Швейцера повезли в Аспен, и журнал «Лайф» так описывал это путешествие:
«В Чикаго, где термометр показывал 99°, Альберт Швейцер вышел на платформу поразмять ноги. Он стоял, разговаривая с друзьями, когда вдруг появилась женщина с двумя тяжелыми чемоданами. Швейцер тут же прервал разговор, вежливо подошел к женщине, ухватил своими могучими руками ее чемоданы и отнес в вагон. Свидетели, пристыженные этим проявлением рыцарства со стороны 74-летнего джентльмена, выследили других тяжело нагруженных пассажиров и устремились в подражание Альберту Швейцеру им на помощь, повергнув в изумление всю Юнион Стейшн».
Дальнейший путь (за Великим перевалом) описывает одна из попутчиц Швейцера:
«Две девушки робко остановились у входа в купе доктора Швейцера и спросили: „Не имеем ли мы честь разговаривать с профессором Эйнштейном?“ – „Нет, – ответил он, – к сожалению, это не так, хотя я вполне понимаю вашу ошибку, потому что у него на голове все совершенно так же, как у меня (при этом он взъерошил свой чуб), но в голове у меня все совершенно по-другому.
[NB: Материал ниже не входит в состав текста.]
/-! Sequencing. -/

/-- 43_sequencing.md R210: a DECRYPT_DECODE that succeeds writes the plaintext and the record decoded from it in one step. -/
def Obligations.DecryptDecodeDoesBoth : Prop :=
  ∀ (s : State) (k : Byte), s.legalSlot k → s.hexcnt.toNat = 1440 → 1 < s.modulusOf k →
    ∃ m c valid values, exec (.decryptDecode k) s = .next
        { s with
          mem := m, ptLen := 640#16, recValid := true, recComplete := c, fieldValid := valid, fv := values
          pending := none, status := s.status.completed .none } ∧
      (∀ b, b < 5 → m.load (0x2400 + 128 * b) 128 =
        bytesBE (intBE (s.mem.load (0x2006 + 128 * b) 128) ^ s.exponentOf k % s.modulusOf k) 128) ∧
      (∀ a, ¬ inPt a → m.read a = s.mem.read a) ∧
      (∀ (i : Fin 32) (v : List Byte), slotResult s.ft[i.val] (m.load 0x2400 640) = .value v →
        valid[i.val] = true ∧ values[i.val].len.val = v.length ∧
        ∀ j : Fin 64, values[i.val].data[j.val] = v.getD j.val 0#8) ∧
      (∀ i : Fin 32, (∀ v, slotResult s.ft[i.val] (m.load 0x2400 640) ≠ .value v) →
        valid[i.val] = false ∧ values[i.val] = FieldValue.sentinel) ∧
      (c = true ↔ (∀ i : Fin 32, s.ft[i.val].en = true → valid[i.val] = true) ∧
        (∀ f, 1 ≤ f → f ≤ 18 → ∃ i : Fin 32, s.ft[i.val].en = true ∧ s.ft[i.val].fieldId.toNat = f))

/-- 43_sequencing.md R211: DECRYPT_DECODE k leaves the state that DECRYPT k followed by DECODE leaves, but for ERR: after a
failed decryption the sequence ends with MALFORMED_RECORD and the one command with the decryption's error. -/
def Obligations.DecryptDecodeEqualsSequence : Prop :=
  ∀ (s : State) (k : Byte), s.legalSlot k →
    ∃ t u, execAll [.decrypt k, .decode] s = .next t ∧ exec (.decryptDecode k) s = .next u ∧
      u = { t with status := { t.status with err := u.status.err } } ∧
      (u.status.err = .none → t.status.err = .none) ∧
      (u.status.err ≠ .none → t.status.err = .malformedRecord ∧
        ∃ v, exec (.decrypt k) s = .next v ∧ v.status.err = u.status.err)

/-! The window. -/

/-- 10_state.md R23: a write to CMD is accepted at once while idle, dropped with OVERRUN while busy, and CMD reads 0.
That an acceptance also copies CTRL into ctrlAtAcceptance is the model's own way to answer the reads of
20_memory.md R68 (log 17). -/
def Obligations.CommandAcceptance : Prop :=
  ∀ (s : State) (w : Word) (rest : List Event), s.schedule = .write .w32 (s.cfg.base + 0x004) w :: rest →
    (s.status.busy = false → step s = .next
      { s with
        schedule := rest, pending := some w, status := { s.status with busy := true, done := false, err := .none }
        ctrlAtAcceptance := s.ctrl, response := some { busError := false, data := none } }) ∧
    (s.status.busy = true → step s = .next
      { s with
        schedule := rest, status := { s.status with overrun := true }
        response := some { busError := false, data := none } }) ∧
    readOffset s 0x004 = 0#32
Впрочем, он мой очень старый друг, так что, может, вы хотите, чтобы я дал вам его автограф“. И он написал: „Альберт Эйнштейн – через своего друга Альберта Швейцера“.
По рассказам некоторых биографов, Швейцер встречался в Америке с Эйнштейном. Впоследствии Швейцер говорил, что Эйнштейн умер в отчаянии от своей причастности к атомной бомбе и к тому, что она несла людям. Вопрос о том, кто больше виноват в этом страшном бедствии наших современников, не является, впрочем, таким уж бесспорным. Эйнштейн был вправе написать однажды:
«Интеллектуальные средства, без которых было бы невозможно развитие современной техники, возникли в основном из наблюдения звезд. За злоупотребления этой техникой в наше время творческие умы, подобные Ньютону, так же мало ответственны, как сами звезды, созерцание которых окрыляло их мысли». Тем не менее Швейцер писал, что Эйнштейн умер в смятении. В письме Г. Геттингу Швейцер говорит:
«Я познакомился с Эйнштейном, и между нами возникла глубокая дружба, когда он был профессором в Берлине. Умирая, Эйнштейн знал, что я, как и он, буду бороться с атомным оружием».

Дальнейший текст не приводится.